One was that the prophets pointed out the sinful condition of the people. For example:

Micah 7:2-3
The godly has perished from the earth,
and there is no one upright among mankind;
they all lie in wait for blood,
and each hunts the other with a net.
Their hands are on what is evil, to do it well;
the prince and the judge ask for a bribe,
and the great man utters the evil desire of his soul;
thus they weave it together.

When we are prophetic in this sense from the margins, it is easy because it most often takes the form of condemnation. It is a means to lift ourselves above those on whom we pronounce judgment. This is the Pharisees - clean on the outside but full of death on the inside. Our condemnation falls on any who have not cleaned the outside, regardless of the state of their heart.

We carry picket signs that say, "God hates fags" without acknowledging that God also hates the self-righteous. We maintain our ritual, but have forgotten love, forgiveness, and mercy. Jesus in contrast does not put out the smoking flax or break the bruised reed. How do we behave around those of weak faith who are struggling? If we are prophetic from the margins, most often we will shun them.

To be prophetic from the center is much harder in no small part because it requires humility. John the Baptist called the Pharisess a brood of vipers, but also said he was not fit to tie the sandal of the Messiah. He proclaimed that Jesus must increase while he (John) decreased.

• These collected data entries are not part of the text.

/-- The body of a part as R85 lays it out; a part of fixed size ends in zeros where it has fewer records. -/
def partBytes (b : Bitstream) (code part : Nat) : List Byte :=
  match code, part with
  | 0x01, 0 => (List.range 64).flatMap (fun t => tileBytes (b.tiles.getD t {})) ++ leBytes 4 b.signals.length ++ b.signals.flatMap signalBytes ++ leBytes 4 b.agrees.length
      ++ b.agrees.flatMap agreeBytes
  | 0x01, _ => (List.range 64).flatMap (fun t => (List.range 128).flatMap (fun k => pairBytes ((b.pairs.getD t []).getD k {})))
  | 0x02, 0 => (List.range 256).flatMap (fun r => railBytes r (recAt {} b.rails r))
      ++ (List.range 18).flatMap (fun g => leBytes 1 g ++ leBytes 1 ((graphSteps18 b).getD g []).length ++ zeroBytes 2 ++ leBytes 4 (sumList (((graphSteps18 b).take g).map (·.length))))
      ++ (graphSteps18 b).flatMap (fun l => l.flatMap stepBytes)
  | 0x02, _ => (List.range 256).flatMap (fun r => railParBytes (recAt {} b.railPar r)) ++ leBytes 4 b.trayPar.shelfA ++ leBytes 4 b.trayPar.shelfSlew ++ leBytes 4 b.trayPar.holdUs ++ zeroBytes 4
      ++ (graphSteps18 b).flatMap (fun l => l.flatMap (fun x => leBytes 4 x.delayUs))
  | 0x03, 0 => padTo 1452 (leBytes 4 b.sense.length ++ b.sense.flatMap senseBytes)
  | 0x03, _ => padTo 5792 (b.sense.flatMap (fun r => senseParBytes (recAt {} b.sensePar r.index))) ++ (List.range 32).flatMap (fun g => groupParBytes (recAt {} b.groupPar g))
  | 0x04, 0 => padTo 256 (b.mot.flatMap (fun e => motBytes e.1 e.2))
  | 0x04, _ => (List.range 16).flatMap (fun c => motParBytes (recAt {} b.motPar c)) ++ leBytes 4 b.hostSilenceS ++ zeroBytes 12
  | 0x05, 0 => padTo 260 (leBytes 4 b.lkf.length ++ b.lkf.flatMap (fun e => lkfBytes e.1 e.2))
  | 0x05, _ => padTo 516 (leBytes 4 b.lkfPar.length ++ (b.lkfPar.flatMap (fun e => lkfParBytes e.2)))
  | 0x06, 0 => padTo 256 (b.twp.flatMap (fun e => twpBytes e.1 e.2))
  | 0x06, _ => padTo 128 (b.twpPar.flatMap (fun e => twpParBytes e.2))
  | 0x07, 0 => padTo 272 (b.arb.flatMap (fun e => arbBytes e.1 e.2))
  | 0x07, _ => padTo 2448 (b.arbPar.flatMap (fun e => arbParBytes e.2))
  | 0x08, _ => leBytes 4 b.react.length ++ b.react.flatMap reactBytes
  | 0x09, _ => contractBytes b.contract
  | 0x0A, _ => leBytes 4 b.owners.length ++ b.owners.flatMap ownerBytes
  | 0x0B, _ => leBytes 4 b.descs.length ++ b.descs.flatMap descBytes
  | 0x0C, _ => b.regions.zipIdx.flatMap (fun e => regionBytes (e.2 + 1) e.1)
  | _, _ => []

To be prophetic from the center means we have to first acknowledge that we need the gospel as much as anyone else even now. It means that we have to acknowledge that we do not live up to God's standard even now. Like Paul we need to be truthful that we have not attained, but that we are pressing on. To be prophetic from the center requires a balance of boldness and humility.
But prophets in the Bible also proclaimed God's mercy and lovingkindness, like:
Micah 7:18-19
Who is a God like you, pardoning iniquity
and passing over transgression
for the remnant of his inheritance?
He does not retain his anger forever,
because he delights in steadfast love.
He will again have compassion on us;
he will tread our iniquities under foot.
You will cast all our sins
into the depths of the sea
To be prophetic in this sense from the margins is the prosperity gospel. God wants you to have your best life now. God wants you to be healthy and have a two car garage. God does not want you to suffer, for you are more than conquerors in Christ. You need to claim your healing, money, possessions and have faith that God will deliver.

Less extreme is to say that while things may not always go your way, you will always sense the presence of God. If you are faithful to follow God's plan for your life, you will always have a smile on your face. Both of these are easy because people will respond.

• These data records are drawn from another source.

/-- A long operation answered OK whose EVENT is still to come (R398). -/
structure LongOp where
  chan  : Nat
  major : Nat
  seq   : Word
  typ   : Nat
  tag   : Nat
  deriving DecidableEq, Repr

/-- The mailbox block. `stored` holds each channel's last OK or REFUSED answer with its time (R393), `out` what waits for MBX4 or MBX5 to take it, the head being in
the outbound buffer; `inbuf` the words of the MBX4 inbound buffer. -/
structure MbxS where
  open_    : List OpenReq := []
  stored   : Tab (MbxOut × Time) := []
  out      : Tab (List MbxOut) := []
  longs    : List LongOp := []
  result   : Tab Nat := []
  accepted : Tab Nat := []
  rejected : Tab Nat := []
  last     : Tab (Nat × Nat) := []
  events   : Tab Nat := []
  inbuf    : Tab Word := []
  deriving DecidableEq, Repr

/-! ### Memory (11_memory_subsystem.md) -/

/-- A page of the recorder's ring (R334): its header's stream, page sequence number and time of the first sample, and the words of its samples. -/
structure RcdPage where
  stream : Nat
  seq    : Nat
  time   : Time
  words  : List Word
  crc    : Word
  deriving DecidableEq, Repr

/-- What the EVENT stream takes (R334, R336): Canopy release records, fault captures, states of SEQ, THM, CUS and MOT, and gap markers. -/
inductive RcdEntry where
  | release (r : RelRec)
  | capture (key : Nat) (w : FaultWin)
  | seq (tray : Nat) (slots : Tab Nat) (rails : Tab RailState)
  | thm (groups : Tab GroupS)
  | cus (state restart : Nat)
  | mot (rep : Tab MotRep)
  | gap
  deriving DecidableEq, Repr

/-- An entry of the EVENT stream with the page it is in and its time. -/
structure RcdEvt where
  page  : Nat
  time  : Time
  entry : RcdEntry
  deriving DecidableEq, Repr

/-- The flight recorder (R334–R336). States 0 OFF, 1 RECORDING, 2 POST, 3 FROZEN. `live` holds the newest samples of each VS and
IS channel, newest first, as the live ring does. -/
structure RcdS where
  state  : Nat := 0
  cause  : Nat := 0
  trig   : Time := 0
  since  : Time := 0
  missed : Nat := 0
  lost   : Nat := 0
  gaps   : Nat := 0
  head   : Nat := 0
  /-- Sequence number of the next page; by stream the words of the page being filled, newest first, and the time of its first; the pages of the window by place; its EVENT entries, oldest first. -/
  seq    : Nat := 0
  words  : Tab (List Word) := []
  first  : Tab Time := []
  page   : Tab RcdPage := []
  events : List RcdEvt := []
  live   : Tab (List Word) := []
  paused : Bool := false
  badPages : NSet := []
  deriving DecidableEq, Repr

/-- The memory block: interfaces trained and failed, attempts, error counts, the region sizes in MiB of the first five records (R89), staged model images in scratch by
their 4 KiB unit, and the recorder. -/
structure MemS where
  trained : NSet := []
  failed  : NSet := []
  tries   : Tab Nat := []
  corr    : Tab Nat := []
  unc     : Tab Nat := []
  hot     : NSet := []
  regions : List Nat := []
  scratch : Tab ImageRec := []
  refresh : Bool := false
  rcd     : RcdS := {}
  deriving DecidableEq, Repr

/-- What LPDDR5X holds of the ledger region: signed blocks oldest first, whether the region's content was lost and not yet restored (R168), and the BLOCK_SEQs whose read is
poisoned. -/
structure DramS where
  ledger     : List SignedBlock := []
  ledgerLost : Bool := false
  poisoned   : NSet := []
  deriving DecidableEq, Repr

/-! ### Boot, keys and identity (15_boot_keys_and_attestation.md) -/

/-- The fuse array (R410, R411): digests of enrolled integrator slots (Dvorum's slots 0–7 are `Config.fusedDigest`), PROGRAMMED and revocation bits, lifecycle, slots whose copies
differ, and whether the copies of secret, identity or lifecycle differ. -/
structure Fuses where
  enrolled   : Tab Digest := []
  programmed : Nat := 0x00FF
  revoked    : Nat := 0
  deployed   : Bool := false
  badSlots   : NSet := []
  differ     : Bool := false
  deriving DecidableEq, Repr

/-- The retained boot record of the fast path (R424) in the Understory. -/
structure BootRec where
  src     : Nat
  slot    : Nat
  seq     : Nat
  revoked : Nat
  fwSvn   : Nat
  digests : List (Nat × Nat × Digest)
  deriving DecidableEq, Repr

/-- A fuse blow under way (R414): TAG, OP, slot and digest. -/
structure FuseJob where
  tag    : Nat
  op     : Nat
  slot   : Nat
  digest : Digest
  deriving DecidableEq, Repr

/-- SEC. `set` is the set this boot runs (pushed items in place), `pushed` the items verified in recovery wait, `cand` the candidate area's item. `pwrOk` and `thmOk` say that the
release conditions on the bitstream hold; `inputOk` that the input power is good; `hstGo` that UP trained or only two-wire is present. -/
structure SecS where
  phase    : Nat := 0
  path     : Nat := 0
  slot     : Nat := 0
  code     : Nat := 0
  kind     : Nat := 0
  index    : Nat := 0
  bootMs   : Nat := 0
  startAt  : Time := 0
  fwSvn    : Nat := 0
  fastMiss : Nat := 0
  locked   : Bool := false
  set      : Option FlashSet := none
  pushed   : List FlashItem := []
  cand     : Option ItemBody := none
  candKind : Nat := 0
  candIdx  : Nat := 0
  candLen  : Nat := 0
  pulling  : Option Nat := none
  need     : Nat := 0
  rcvTag   : Nat := 0
  rcvRes   : Nat := 0
  idPub    : Word := 0
  rootPub  : Word := 0
  keyBuf   : List Byte := []
  keyTag   : Nat := 0
  keySlot  : Nat := 0
  keyRes   : Nat := 0
  fuseJob  : Option FuseJob := none
  thmOk    : Bool := false
  pwrOk    : Bool := false
  inputOk  : Bool := false
  hstGo    : Bool := false
  upSince  : Option Time := none
  identityKey : Bool := false
  wdKick   : Time := 0
  exitD3   : Bool := false
  deriving DecidableEq, Repr

/-! ### Field update (16_field_update.md) -/

/-- UPD. `record` is the update record (R442, R476); `staged` the set in the inactive slot with its package's settings format and longest deferral; `shared` is the transfer of a package
over MBX4. `wasTrained`, `wasUp` and `wasRunning` are what held before the switch point (R446); `event` is the failure event of the trial,
`switchRec` the record whose commit is the switch point or the return to the previous set, `prev` the previous set, `applying` a live apply of the switch still under way. -/
structure UpdS where
  record    : UpdateRec := {}
  staged    : Option FlashSet := none
  stagedFmt : Nat := 0
  maxDefer  : Nat := 0
  cls       : Nat := 0
  staging   : Bool := false
  proving   : Bool := false
  deferAt   : Option Time := none
  deferS    : Nat := 0
  resTag    : Nat := 0
  result    : Nat := 0
  detail    : Nat := 0
  undisc    : Bool := false
  pausedNs  : Nat := 0
  pauseAt   : Option Time := none
  wasTrained : Bool := false
  wasUp     : Bool := false
  wasRunning : NSet := []
  event     : Option Nat := none
  switchRec : Option UpdateRec := none
  prev      : Option FlashSet := none
  applying  : Bool := false
  trialMin  : Nat := 20
  soakMin   : Nat := 5
  deriving DecidableEq, Repr

/-! ### Device power, timebase, cascade, indicators (18_device_power_timebase_and_cascade.md) -/

/-- Discipline states (R488). -/
inductive TbsState where
  | free | locking | locked | holdover
  deriving DecidableEq, Repr

/-- The timebase in the Understory (R25, R487–R491). `count` is the 64-bit nanosecond counter. `offset` is the last offset (negative when the device is behind), `step` a forward step
still to be applied, `skipped` the skipped boundaries by class, `hiLatch` the high word latched by a read of LO. -/
structure TbsS where
  count    : Time := 0
  state    : TbsState := .free
  source   : Nat := 0
  xtalFail : Bool := false
  undisc   : Bool := true
  everLocked : Bool := false
  offset   : Int := 0
  rate     : Int := 0
  fresh    : Option Int := none
  run      : Nat := 0
  lastUpd  : Time := 0
  holdAt   : Time := 0
  holdSaid : Bool := false
  step     : Option Nat := none
  slewBack : Bool := false
  ppsOk    : Nat := 0
  ppsBad   : Nat := 0
  ppsSec   : Option Nat := none
  ppsLock  : Bool := false
  ppsOff   : Option Int := none
  skipped  : Tab Nat := []
  hiLatch  : Word := 0
  alarmSaid : NSet := []
  /-- The count at the newest 10 µs tick. -/
  tick10   : Time := 0
  deriving DecidableEq, Repr

/-- Device power (R481–R486). Device states 0–3. `off` holds the domains switched off, `waking` those powering up with the time they began, `queue` those waiting with the 10 µs pacing, `failed` those that
failed. Residency in nanoseconds. -/
structure PmdS where
  state    : Nat := 0
  target   : Nat := 0
  nextReq  : Nat := 0
  next     : Time := 0
  off      : NSet := []
  queue    : List Nat := []
  waking   : Tab Time := []
  failed   : NSet := []
  residency : Tab Nat := []
  lastBlock : Time := 0
  deriving DecidableEq, Repr

/-- A member as the lead knows it (R492–R496). -/
structure Member where
  present  : Bool := false
  mismatch : Bool := false
  linked   : Bool := false
  pin      : Word := 0
  demand   : Word := 0
  avg      : Word := 0
  winEnd   : Time := 0
  grant    : Word := 0
  lastRep  : Option Time := none
  record   : Option (List Word) := none
  deriving DecidableEq, Repr

/-- The cascade block: member cap received with its lease expiry (followers), members 1–3 (lead), the lead's own record of the minute waiting for the board record (R495), its due time and
whether a window was substituted. -/
structure CasS where
  cap       : Word := 0
  leaseEnd  : Option Time := none
  lapsed    : Bool := false
  member    : Tab Member := []
  share     : Option Int := none
  ownRec    : Option (List Word) := none
  boardDue  : Option Time := none
  substituted : Bool := false
  energy    : Int := 0
  deriving DecidableEq, Repr

/-- Indicators, all in the Understory (R16, R498): the written registers by slot, 8 the tray, locate with its auto-off time and start, the debounce of the button. -/
structure IndS where
  reg     : Tab Nat := []
  locate  : Bool := false
  locateS : Nat := 900
  since   : Time := 0
  presses : Nat := 0
  deriving DecidableEq, Repr

/-- The test access port (R514): the instruction in force (IR code of the model) and whether EXTEST, CLAMP or HIGHZ holds the pads. -/
inductive TapInstr where
  | bypass | idcode | samplePreload | extest | clamp | highz | keyRecord | certWrite | inject | chipReset
  deriving DecidableEq, Repr
structure TapS where
  ir     : TapInstr := .bypass
  dr     : Word := 0
  bound  : Nat := 0
  deriving DecidableEq, Repr

/-- What the Understory keeps (R15, R16, R37, R200, R282, R424, R444, R460, R471). `porStart`: the last start was a power-on reset; `enFloat`: the EN pads are high-impedance until section
0x02 is loaded (R507); `altGo`: the slot the next start boots as the alternate, and the boot code that led to it (R418). -/
structure Und where
  straps    : Straps := {}
  supply    : Supply := {}
  cause     : ResetCause := {}
  porStart  : Bool := true
  enFloat   : Bool := true
  latches   : Tab Latch := []
  leaseExp  : Tab LeaseExp := []
  shutLatch : NSet := []
  thrL3     : NSet := []
  sysShdn   : Bool := false
  wet       : NSet := []
  /-- Mirror of the WET latches, value and complement (R200). -/
  wetMirror : Pair := ⟨0, 0xFFFFFFFF⟩
  thmMirror : Tab Pair := []
  senseRecs : List SenseRec := []
  saved     : Option SavedCapture := none
  nvsStaged : NvsStaged := []
  resume    : Option ResumeRec := none
  resumeC   : Option ResumeRec := none
  cusJob    : Option JobNote := none
  bootRec   : Option BootRec := none
  bootRecC  : Option BootRec := none
  altTried  : Bool := false
  altGo     : Option (Nat × Nat) := none
  updHold   : Bool := false
  emergEnd  : Option Time := none
  ind       : IndS := {}
  deriving DecidableEq, Repr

But being prophetic from the center is to say your best life is not yet here. The kingdom breaks into this age, but is not fully realized yet. We still have struggles and difficulties. Like Jesus we continue on for the joy set before us. Per Paul we recognize that death as the last enemy has not yet been destroyed, but will be. Love we are told bears, believes, hopes and endures. All of these indicate an element of tension, struggle, and difficulty.

This message is not as immediately attractive. Telling people to hold onto a Savior who will deliver some day is not as appealling as telling them God is like Santa Claus bestowing gifts on those who are nice. But it is real and many people who have been through difficulty will find in the gospel the truth. Yes, this life is hard, but even so God is good.

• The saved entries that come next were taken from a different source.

-- ==== Sys2Proof/WellFormed.lean ====
section
/-! DEFINITION. Which commands can arrive: operand ranges that the types of Syntax.lean leave wider than the chapters do. `exec` gives every command a meaning, well-formed or not; a
command that is not well-formed stands for nothing that happens to the device. -/

namespace Sys2Proof

open Sys2Proof.Machine

/-- A temperature channel has an INDEX of 128–161 or 197–212 (R172). -/
def tempChannel (c : Nat) : Bool := decide ((128 ≤ c ∧ c ≤ 161) ∨ (197 ≤ c ∧ c ≤ 212))

/-- What a tick brings names tiles 0–63 with tick classes 0–6 (R61), interfaces 0–7 (R327) and regions 0–23 (R19). -/
def tickOk (e : TickEnv) : Bool :=
  e.late.all (fun x => decide (x.1 < 64 ∧ x.2 ≤ 6)) && e.hot.all (fun i => decide (i < 8)) && e.pace.all (fun r => decide (r.1 < 24))

/-- A mailbox message carries at most 4,096 bytes, and no more payload words than its LENGTH tells (R390). -/
def mbxOk (m : MbxMsg) : Bool := decide (m.length < 65536 ∧ m.payload.length ≤ 1024 ∧ m.major < 256)

/-- Well-formed commands. -/
def Instr.wf : Instr → Bool
  | .tick env => tickOk env
  | .thermalSample c _ _ => tempChannel c
  | .channelPlausible c => tempChannel c
  | .sampleRateFall c => tempChannel c
  | .heartbeatReply _ r => decide (r.tach.length = 8 ∧ r.current.length = 8)
  | .remnantScrub flips => flips.all (fun f => decide (f.1 < 2 ^ 24 ∧ f.2.1 < 2 ^ 20))
  | .leafHashDone _ bytes => decide (bytes.length = 2 ^ 20)
  | .twpTargetRead _ _ r => decide (0 < r.count)
  | .transferDone _ _ d => decide (d.data.length ≤ 256)
  | .arbRequest i r b c _ => decide (r.val < arbCount i.val ∧ 0 < b ∧ 0 < c)
  | .beatComplete i r => decide (r.val < arbCount i.val)
  | .ping m => mbxOk m
  | .getInfo m => mbxOk m
  | .csrRead m => mbxOk m
  | .contractLoad m => mbxOk m
  | .contractArm m => mbxOk m
  | .contractCancel m => mbxOk m
  | .ledgerRead m => mbxOk m
  | .slotPower m => mbxOk m
  | .trayPower m => mbxOk m
  | .shutdownClear m => mbxOk m
  | .motorClear m => mbxOk m
  | .leakClear m => mbxOk m
  | .locate m => mbxOk m
  | .indicator m => mbxOk m
  | .modelLoad m => mbxOk m
  | .jobRestart m => mbxOk m
  | .canopyLoad m _ => mbxOk m
  | .canopyCtrl m => mbxOk m
  | .updateStage m => mbxOk m
  | .updateActivate m => mbxOk m
  | .updateStatus m => mbxOk m
  | .attest m => mbxOk m
  | .procRestart m => mbxOk m
  | .chipReset m => mbxOk m
  | .recorder m => mbxOk m
  | .relay m => mbxOk m
  | .memberRecord _ ws => decide (ws.length = 16)
  | .tapCertWrite bytes => decide (bytes.length = 3112)
  | .keySubmit _ _ record => decide (record.length ≤ 8192)
  | .tapKeyRecord _ _ record => decide (record.length ≤ 8192)
  | .powerOnReset | .standbySupplyLoss | .mainPgFall | .standbySupplyGood | .mainPgTimeout | .secRomRelease _ | .inputPowerGood | .upNoPeer | .resetCtrlKey _ _
  | .supervisionWatchdogBite | .handoverTimeout _ | .leasePinExpiry _ | .paceStepUp _ | .paceStepDown | .paceOverrun _ | .crystalFail | .registerWrite _ _ _
  | .rcRead _ _ | .unmappedAccess _ _ _ | .rwpPairTimeout _ | .blockCommit _ _ | .blockDiscard _ _ | .blockCommitApply _ | .signalChangeEvaluate _
  | .structureLoad | .structureLoadDone _ _ | .standbyApply | .paramEccError _ _ | .paramStageWrite _ _ _ _ _ | .tileCommit _ _ | .tileDiscard _ _
  | .tileCommitApply _ | .groupCommit _ | .groupCommitApply | .configCommitApply | .applyRetry | .seqSlotUp _ _ _ | .seqSlotDown _ _ _ | .seqTrayUp _ _ _
  | .seqTrayDown _ _ | .seqClear _ _ _ _ | .seqNop _ _ | .heldCommandRun | .stepDelayDone _ _ | .stepAdmit _ _ | .stepQualified _ _ | .stepTimeout _ _
  | .pgChange _ _ | .vsWindowFault _ | .powerFailHoldExpiry | .seqAdoptionStart | .adoptRailReadDone _ _ _ | .queueWaitLong _ _ | .ffrValidClear _
  | .traySample _ _ _ | .senseSample _ _ | .fastTrip _ | .tripLevelFall | .msgAck _ _ | .telemetryRecord _ _ _ | .telemetryStale _ | .stepHint _ _ _ _ _ _
  | .hintTimeout _ | .tailStart _ | .tailEnd _ | .vfWaitTimeout _ | .stepPinFall _ | .stepPinRise _ | .schedArm _ _ | .schedCancel _ _ | .scheduleCheckDone
  | .scheduleTakeOver | .trimSaturated | .minuteClose | .ledgerBlockSigned | .signingLate | .spoolWriteDone | .ledgerSpoolRestore | .ledgerResign
  | .staircaseStep _ | .staircaseRelease _ | .shdnClrRequest _ _ _ _ | .tcritConversion _ _ _ | .leakReading _ _ _ | .leakNoisy _ | .lkfClearRequest _ _ _
  | .flowSample _ _ | .flowAlarm _ | .flowAlarmEnd _ | .flowJudgeStart | .heartbeatReceive _ _ _ | .dieFailsafe _ | .setpointLost _ | .hostSilence _
  | .startWatchEnd _ _ _ | .reverseCoastEnd _ | .alignDone _ | .bemfLock _ | .rampNoLock _ | .restDone _ | .stallDetect _ | .runCountReset _ | .senseLost _
  | .senseRegained _ | .senseFail _ | .overcurrent _ | .openPhase _ | .speedLow _ | .speedLowClear _ | .hallInvalid _ | .vmotBusFault _ _ | .vmotBusRecover _ _
  | .motClearRequest _ _ _ | .segmentDone _ _ | .deadlineMiss _ | .cnpLoad _ _ _ | .cnpSuspend _ _ _ | .cnpResume _ _ _ | .cnpResetState _ _ _
  | .stagedHashDone | .loadCopyDone _ | .cnpStateEcc _ | .canopyBootLoad | .cusLoad _ _ _ _ | .cusPlanOnly _ _ _ _ | .cusCancel _ _ | .cusResume _ _
  | .manifestVerified _ _ _ | .treeDone _ _ | .capAnswer _ _ | .capQueryTimeout _ | .leafFetch | .clearAck _ _ | .clearAckTimeout _ _
  | .loadResumeAfterReset | .jobFault _ _ | .cusRestart _ _ | .cusHold _ _ | .cusRelease _ _ | .cusContinue _ _ | .abortHoldExpiry | .quiesceDone
  | .readyWaitDone | .readyWaitTimeout | .pwrRetry | .portRetrain _ _ _ | .portFullRetrain _ _ _ | .portDisable _ _ _ | .portEnable _ _ _ | .peerDetect _
  | .equaliseDone _ _ _ | .fecLockHeld _ | .configRecord _ _ | .trainTimeout _ | .downRetry _ | .codewordLockLoss _ | .lowPowerEnter _ | .lowPowerExit _
  | .recoveryLanesChosen _ _ _ | .flitReceive _ _ | .rdS _ _ _ | .rdUc _ _ _ _ | .csrRd _ _ _ | .csrWr _ _ _ _ | .wr _ _ _ | .completionReceived _ _ _ _
  | .completionTimeout _ _ | .snpInv _ | .snpRspI _ | .snoopResend _ | .timeSync _ _ | .timeReq _ | .timeRsp _ _ | .miTrainDone _ _ | .dramReadUe _ _
  | .rcdTrigger _ _ | .rcdRearm _ _ | .rcdPostExpire | .rcdAutoRearm | .rcdStagingOverflow | .twpTargetWrite _ _ _ | .twpBusError _ _ | .alertResponseRead _
  | .alertLineFall _ | .alertIgnoreEnd _ | .clkLowTimeout _ _ _ | .dataLowTimeout _ _ | .twpBusClearCmd _ _ _ _ | .twpResetPulse _ _ _ | .resetPinRelease _
  | .resetPinSettle _ _ | .stuckRetry _ _ | .fxTransferStart _ _ _ _ | .wakeAddressMatch _ _ | .windowRefill _ | .lockWatchdogBite _ _ | .procRelease _ _ _
  | .fpcRestart _ _ _ | .procReady _ _ _ | .procWdKick _ _ _ | .procWatchdog _ | .procTrap _ | .procMemoryError _ | .procRestoreDone _ _ | .procReloadDone _ _
  | .handlerResponse _ | .mailboxTimeout _ | .mbxAck _ _ | .rcvPull _ _ _ _ | .pullDone _ _ | .rcvAppendReset _ _ _ _ | .rcvAppend _ _ _ _ _
  | .rcvVerify _ _ _ _ | .rcvRelease _ _ _ | .fuseBlowDone _ | .stagingDone _ | .updArmTime _ _ | .updArmReset _ _ | .updCancel _ _
  | .updRollback _ _ | .activationTime | .deferEnd | .deferWindowEnd | .provingDone | .holdoffExpiry | .trialExpiry | .fallbackStart | .fwClaim _ _ _
  | .fwRelease _ _ _ | .pendingClear _ _ _ _ | .fwInjectRequest _ _ _ _ _ _ | .trapAckTimeout _ | .errPulseEnd | .errHold _ _ _ | .errRelease _ _ _
  | .faultLogCommit | .nvsCommit _ _ _ _ | .nvsRead _ _ _ | .nvsErase _ _ _ | .nvsMonoInc _ _ _ | .nvsCommitDone _ | .domainSupplyGood _ | .domainFail _
  | .wakeEvent _ | .locateButton | .locateTimeout | .tbsAlarm _ | .ppsEdge | .holdoverEnter | .holdoverLimit | .memberCap _ _ _ _ _ _ | .memberReport _ _ _ _ _
  | .boardRecordClose | .memberLost _ | .memberLeaseExpiry | .tapBypass | .tapIdcode | .tapSamplePreload | .tapExtest | .tapClamp | .tapHighz
  | .tapInject _ _ _ _ _ _ | .tapChipReset | .porNRelease _ _ _ => true

end Sys2Proof
end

This is why Paul says we are to be pitied if the resurrection is not true, because our hope, our joy, our anchor is on what is to come, not on the now. We live now and we show the kingdom now and we try to make things better now. Believers before Jesus stood with their arm stretched out pointing to the future.

We now stand with both arms outstretched pointed to the past (the cross) and the future (the resurrection). We do so also to die figuratively and literally for the cause of Christ. Some being prophetic from the margins will condemn us as compromising with the world, calling us gluttons and winos. Some being prophetic from the margins will say we are from some hick town and not sophisticated or educated. Some being prophetic from the margins will say that we could deliver ourselves from suffering if we had more faith.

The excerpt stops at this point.